Let's start with a vector

\(v=\begin{bmatrix}
1\\
1
\end{bmatrix}\)

and a matrix

\(M=\begin{bmatrix}
3 & 0\\
0 & 2
\end{bmatrix}\)

If we calculate \(M^n v\) we end up with:

\(M^n v = \begin{bmatrix}
3 & 0\\
0 & 2
\end{bmatrix}^n \begin{bmatrix}
1\\
1
\end{bmatrix} = \begin{bmatrix}
3^n & 0\\
0 & 2^n
\end{bmatrix} \begin{bmatrix}
1\\
1
\end{bmatrix} = \begin{bmatrix}
3^n\\
2^n
\end{bmatrix}\)

Thus the ratio of the coordinates is:

\(\frac{y}{x}=\frac{2^n}{3^n}=\left (\frac{2}{3} \right )^n\)

If we want to know when the \(y\) component can be neglected compared to the \(x\) component using a 12-digit calculator we see that's when:

\(\frac{y}{x} < 10^{-12}\)

And therefore when:

\(\left (\frac{2}{3} \right )^n < 10^{-12}\)

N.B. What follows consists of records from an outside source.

-- ==== Sys2Proof/Machine/MicroTransfers.lean ====
section
/-! DEFINITION. The bus micro-operations as instructions: data, address and I/O transfers, no transfer, and the HALT op-flag
(41_transfers.md). Each is one cycle with its control word; what the components do in it is Operands.lean. -/

namespace Sys2Proof.Machine

/-- XDATA `src -> dst` (R200): the source drives `data_byte` at the rising edge, the destination latches at high clock. -/
def execXdata (src dst : Id) (flags : BitVec 7) (s : State) : Host.Outcome State Fault Refusal :=
  execStep { kind := kindXdata, src := src, dst := dst, opFlags := plainFlags flags } s

/-- XADDR `src -> dst` (R206): the source drives both bytes, post-modifies, the destination latches the word. -/
def execXaddr (src dst : Id) (flags : BitVec 7) (s : State) : Host.Outcome State Fault Refusal :=
  execStep { kind := kindXaddr, src := src, dst := dst, opFlags := plainFlags flags } s

/-- IO-out `reg -> channel` (R220): op-flags with IO_OUT. -/
def execIoOut (reg channel : Id) (flags : BitVec 7) (s : State) : Host.Outcome State Fault Refusal :=
  execStep { kind := kindIo, src := reg, dst := channel, opFlags := plainFlags flags } s

/-- IO-in `channel -> reg` (R221): op-flags without IO_OUT; `dest_id` names the channel, `source_id` the register. -/
def execIoIn (reg channel : Id) (flags : BitVec 7) (s : State) : Host.Outcome State Fault Refusal :=
  execStep { kind := kindIo, src := reg, dst := channel, opFlags := plainFlags flags } s

/-- OTHER (R231): no transfer, a one-cycle no-operation. -/
def execOther (src dst : Id) (flags : BitVec 7) (s : State) : Host.Outcome State Fault Refusal :=
  execStep { kind := kindOther, src := src, dst := dst, opFlags := plainFlags flags } s

/-- The HALT op-flag on a step of any kind (R230): `halt` is asserted and the step's transfer still happens; a step of
unknown kind raises `InvalidMicroCode` (R284). -/
def execHalt (kind : Byte) (src dst : Id) (flags : BitVec 7) (s : State) : Host.Outcome State Fault Refusal :=
  execStep { kind := kind, src := src, dst := dst, opFlags := 1#1 ++ flags } s

end Sys2Proof.Machine
end

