-- ==== Sys2Proof/Machine/Dispatch.lean ====
section
/-! DEFINITION. The meaning of every instruction: one arm per constructor of `Instr`. -/

namespace Sys2Proof.Machine

def exec (i : Instr) (s : State) : Host.Outcome State Fault Refusal :=
  match i with
  | .xdata src dst flags => Sys2Proof.Machine.execXdata src dst flags s
  | .xaddr src dst flags => Sys2Proof.Machine.execXaddr src dst flags s
  | .ioOut reg channel flags => Sys2Proof.Machine.execIoOut reg channel flags s
  | .ioIn reg channel flags => Sys2Proof.Machine.execIoIn reg channel flags s
  | .other src dst flags => Sys2Proof.Machine.execOther src dst flags s
  | .halt kind src dst flags => Sys2Proof.Machine.execHalt kind src dst flags s
  | .aluAdd src flags => Sys2Proof.Machine.execAluAdd src flags s
  | .aluAdc src flags => Sys2Proof.Machine.execAluAdc src flags s
  | .aluSub src flags => Sys2Proof.Machine.execAluSub src flags s
  | .aluSbb src flags => Sys2Proof.Machine.execAluSbb src flags s
  | .aluAnd src flags => Sys2Proof.Machine.execAluAnd src flags s
  | .aluOr src flags => Sys2Proof.Machine.execAluOr src flags s
  | .aluXor src flags => Sys2Proof.Machine.execAluXor src flags s
  | .aluCmp src flags => Sys2Proof.Machine.execAluCmp src flags s
  | .aluInc src flags => Sys2Proof.Machine.execAluInc src flags s
  | .aluDec src flags => Sys2Proof.Machine.execAluDec src flags s
  | .aluNot src flags => Sys2Proof.Machine.execAluNot src flags s
  | .aluShl src flags => Sys2Proof.Machine.execAluShl src flags s
  | .aluShr src flags => Sys2Proof.Machine.execAluShr src flags s
  | .aluClr src flags => Sys2Proof.Machine.execAluClr src flags s
  | .nop => Sys2Proof.Machine.execNop s
  | .hlt => Sys2Proof.Machine.execHlt s
  | .movAImm imm => Sys2Proof.Machine.execMovAImm imm s
  | .movBImm imm => Sys2Proof.Machine.execMovBImm imm s
  | .movCImm imm => Sys2Proof.Machine.execMovCImm imm s
  | .movDImm imm => Sys2Proof.Machine.execMovDImm imm s
  | .movAB => Sys2Proof.Machine.execMovAB s
  | .movAC => Sys2Proof.Machine.execMovAC s
  | .movAD => Sys2Proof.Machine.execMovAD s
  | .movBA => Sys2Proof.Machine.execMovBA s
  | .movCA => Sys2Proof.Machine.execMovCA s
  | .movDA => Sys2Proof.Machine.execMovDA s
  | .movAMem addr => Sys2Proof.Machine.execMovAMem addr s
  | .movMemA addr => Sys2Proof.Machine.execMovMemA addr s
  | .movBMem addr => Sys2Proof.Machine.execMovBMem addr s
  | .movMemB addr => Sys2Proof.Machine.execMovMemB addr s
  | .movSpImm imm => Sys2Proof.Machine.execMovSpImm imm s
  | .movSiImm imm => Sys2Proof.Machine.execMovSiImm imm s
  | .movDiImm imm => Sys2Proof.Machine.execMovDiImm imm s
  | .movASiInc => Sys2Proof.Machine.execMovASiInc s
  | .movDiIncA => Sys2Proof.Machine.execMovDiIncA s
  | .movSiMem addr => Sys2Proof.Machine.execMovSiMem addr s
  | .pushA => Sys2Proof.Machine.execPushA s
  | .popA => Sys2Proof.Machine.execPopA s
  | .addAB => Sys2Proof.Machine.execAddAB s
  | .adcAB => Sys2Proof.Machine.execAdcAB s
  | .subAB => Sys2Proof.Machine.execSubAB s
  | .sbbAB => Sys2Proof.Machine.execSbbAB s
  | .andAB => Sys2Proof.Machine.execAndAB s
  | .orAB => Sys2Proof.Machine.execOrAB s
  | .xorAB => Sys2Proof.Machine.execXorAB s
  | .cmpAB => Sys2Proof.Machine.execCmpAB s
  | .incA => Sys2Proof.Machine.execIncA s
  | .decA => Sys2Proof.Machine.execDecA s
  | .notA => Sys2Proof.Machine.execNotA s
  | .shlA => Sys2Proof.Machine.execShlA s
  | .shrA => Sys2Proof.Machine.execShrA s
  | .clrA => Sys2Proof.Machine.execClrA s
  | .addAImm imm => Sys2Proof.Machine.execAddAImm imm s
  | .cmpAImm imm => Sys2Proof.Machine.execCmpAImm imm s
  | .jmp target => Sys2Proof.Machine.execJmp target s
  | .jz target => Sys2Proof.Machine.execJz target s
  | .jnz target => Sys2Proof.Machine.execJnz target s
  | .jc target => Sys2Proof.Machine.execJc target s
  | .jnc target => Sys2Proof.Machine.execJnc target s
  | .jv target => Sys2Proof.Machine.execJv target s
  | .call target => Sys2Proof.Machine.execCall target s
  | .ret => Sys2Proof.Machine.execRet s
  | .outA => Sys2Proof.Machine.execOutA s
  | .inA => Sys2Proof.Machine.execInA s

end Sys2Proof.Machine
end

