-- ==== Sys2Proof/Machine/Step.lean ====
section
/-! DEFINITION. The step of the machine: one turn of the clock's run loop (45_host_interface.md R403). -/

namespace Sys2Proof.Machine

/-- One turn of the clock's run loop: a whole instruction, one cycle, or the loop's own stop (R180, R403). -/
def step (s : State) : Host.Outcome State Fault Refusal := s.clockTurn

/-- The state with a table row's instruction where `step` takes its next one, all that running it needs set: it stands for
the host's `load_image` and `run` (R401, R402; notes/assumptions/6.md). -/
def State.withFetchWord (s : State) (nbits w : Nat) : State := s.withCode (tableCode nbits w)

end Sys2Proof.Machine
end

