-- ==== Sys2Proof/Certificates/Slice0/Obligations.lean ====
section
/-! DEFINITION. The statements for the provers. `State.agrees`, `State.sameMemory`, `State.storedByte` and the shared parts of an
effect (`afterFetch`, `cycleEnd`, ...) are those of Safety.lean: `t.agrees u` says that `t` holds what `u` holds in every field
but the bus's transfer fields, memory and the trace, so that everything a statement does not name is as it was before. The
statements of micro-operations give the trace too: `latchEvents` and the like, then the falling edge's `fallingEvents`. -/

open Sys2Proof Sys2Proof.Machine

/-! ### Encoding (30_encoding.md) -/

/-- Decoding the encoding of a well-formed instruction gives the instruction back, at every operand (R129, R132). -/
def Obligations.DecodeEncodeRoundTrip : Prop :=
  ∀ i : Instr, i.wellFormed = true → decode (encode i) = .ok i

/-- Whatever a code decodes to is well formed, and the code is its encoding: no bit of a code is ignored. -/
def Obligations.DecodedCodeReencodes : Prop :=
  ∀ (c : Code) (i : Instr), decode c = .ok i → i.wellFormed = true ∧ encode i = c

/-- The opcodes with a record are exactly the six groups of R134. -/
def Obligations.OpcodeMap : Prop :=
  ∀ op : Byte, (referenceMicrocode op).isSome = true ↔
    (op.toNat ≤ 0x01 ∨ (0x10 ≤ op.toNat ∧ op.toNat ≤ 0x19) ∨ (0x20 ≤ op.toNat ∧ op.toNat ≤ 0x29) ∨
     (0x30 ≤ op.toNat ∧ op.toNat ≤ 0x31) ∨ (0x40 ≤ op.toNat ∧ op.toNat ≤ 0x4F) ∨
     (0x50 ≤ op.toNat ∧ op.toNat ≤ 0x57) ∨ (0x60 ≤ op.toNat ∧ op.toNat ≤ 0x61))

/-- Words the spec writes out decode to the instructions it writes them for (examples of R129, R200, R206, R220, R221, R230,
R231, R334, R344, R372, R380). -/
def Obligations.SpecWordsDecode : Prop :=
  decode (.control 0x125101#24) = .ok (.aluSub 0x1#4 1#3) ∧
  decode (.control 0x001001#24) = .ok (.xdata 0x0#4 0x1#4 0#7) ∧
  decode (.control 0x01F802#24) = .ok (.xaddr 0x8#4 0xF#4 1#7) ∧
  decode (.control 0x080004#24) = .ok (.ioOut 0x0#4 0x0#4 8#7) ∧
  decode (.control 0x001004#24) = .ok (.ioIn 0x0#4 0x1#4 0#7) ∧
  decode (.control 0x000008#24) = .ok (.other 0x0#4 0x0#4 0#7) ∧
  decode (.control 0x800008#24) = .ok (.halt 0x08#8 0x0#4 0x0#4 0#7) ∧
  decode (.program [0x10#8, 0x42#8]) = .ok (.movAImm 0x42#8) ∧
  decode (.program [0x20#8, 0x00#8, 0x20#8]) = .ok (.movAMem 0x2000#16) ∧
  decode (.program [0x50#8, 0x00#8, 0x02#8]) = .ok (.jmp 0x0200#16) ∧
  decode (.program [0x60#8]) = .ok .outA

/-! ### Operations (41_transfers.md, 42_alu.md, 43_controller.md, 20_memory.md) -/

/-- The ALU's flag table: result, Z, C and V of the fourteen operations, and no operation under 0xE and 0xF. Carry and
borrow are said of the unsigned values, signed overflow of the sign bits. -/
def Obligations.AluFlagTable : Prop :=
  ∀ (a b : Byte) (cin : Bool),
    let k : Byte := if cin then 1 else 0
    let n : Nat := if cin then 1 else 0
    aluResult 0x0#4 a b cin = some
      { r := a + b, z := a + b == 0, c := decide (256 ≤ a.toNat + b.toNat),
        v := a.msb == b.msb && (a + b).msb != a.msb, store := true } ∧
    aluResult 0x1#4 a b cin = some
      { r := a + b + k, z := a + b + k == 0, c := decide (256 ≤ a.toNat + b.toNat + n),
        v := a.msb == b.msb && (a + b + k).msb != a.msb, store := true } ∧
    aluResult 0x2#4 a b cin = some
      { r := a - b, z := a - b == 0, c := decide (a.toNat < b.toNat),
        v := a.msb != b.msb && (a - b).msb != a.msb, store := true } ∧
    aluResult 0x3#4 a b cin = some
      { r := a - b - k, z := a - b - k == 0, c := decide (a.toNat < b.toNat + n),
        v := a.msb != b.msb && (a - b - k).msb != a.msb, store := true } ∧
    aluResult 0x4#4 a b cin = some { r := a &&& b, z := a &&& b == 0, c := false, v := false, store := true } ∧
    aluResult 0x5#4 a b cin = some { r := a ||| b, z := a ||| b == 0, c := false, v := false, store := true } ∧
    aluResult 0x6#4 a b cin = some { r := a ^^^ b, z := a ^^^ b == 0, c := false, v := false, store := true } ∧
    aluResult 0x7#4 a b cin = some
      { r := a - b, z := a - b == 0, c := decide (a.toNat < b.toNat),
        v := a.msb != b.msb && (a - b).msb != a.msb, store := false } ∧
    aluResult 0x8#4 a b cin = some
      { r := b + 1, z := b + 1 == 0, c := b == 0xFF#8, v := b == 0x7F#8, store := true } ∧
    aluResult 0x9#4 a b cin = some
      { r := b - 1, z := b - 1 == 0, c := b == 0x00#8, v := b == 0x80#8, store := true } ∧
    aluResult 0xA#4 a b cin = some { r := ~~~b, z := ~~~b == 0, c := false, v := false, store := true } ∧
    aluResult 0xB#4 a b cin = some
      { r := b <<< 1, z := b <<< 1 == 0, c := b.getLsbD 7, v := false, store := true } ∧
    aluResult 0xC#4 a b cin = some
      { r := b >>> 1, z := b >>> 1 == 0, c := b.getLsbD 0, v := false, store := true } ∧
    aluResult 0xD#4 a b cin = some { r := 0, z := true, c := false, v := false, store := true } ∧
    aluResult 0xE#4 a b cin = none ∧ aluResult 0xF#4 a b cin = none

/-- Flags of a post-increment and a post-decrement: only set, V untouched; an increment sets Z and C when it wraps from
0xFFFF, a decrement sets Z when it reaches 0x0000 from 0x0001, one from 0x0000 sets none. -/
def Obligations.PostModifyFlags : Prop :=
  ∀ (b : Bus) (value : Word),
    (postModify flagInc value).value = value + 1 ∧
    (b.setPostFlags (postModify flagInc value)).z = (b.z || value == 0xFFFF#16) ∧
    (b.setPostFlags (postModify flagInc value)).c = (b.c || value == 0xFFFF#16) ∧
    (b.setPostFlags (postModify flagInc value)).v = b.v ∧
    (postModify flagDec value).value = value - 1 ∧
    (b.setPostFlags (postModify flagDec value)).z = (b.z || value == 0x0001#16) ∧
    (b.setPostFlags (postModify flagDec value)).c = b.c ∧
    (b.setPostFlags (postModify flagDec value)).v = b.v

Solve that for \(n\) to get:

\(n > \frac{\log_{10} 10^{-12}}{\log_{10}\frac{2}{3}}=\frac{-12}{\log_{10}2-\log_{10}3}\approx 68.1465\)

Indeed:

2 ENTER 3 ÷ 69 y^x
7.0746e-13

But of course we could get a bit closer by using 5e-12 instead of 1e-12.
This leads to \(n>64.1771\) and indeed \(n=65\) is enough:

2 ENTER 3 ÷ 65 y^x
3.5815e-12

---

Using the eigenvectors as a basis just adds some coordinate transformations.
We don't know the details (or rather I ignored them) but for a general vector that shouldn't matter much.

---

But of course this calculation changes if we start with something like:

\(v=\begin{bmatrix}
1\\
10^k
\end{bmatrix}\)

for a big positive value of \(k\).
But even that would just add \(k\) to the result.

That's why I consider it only a rough estimate.

Does this make more sense?

Cheers
Thomas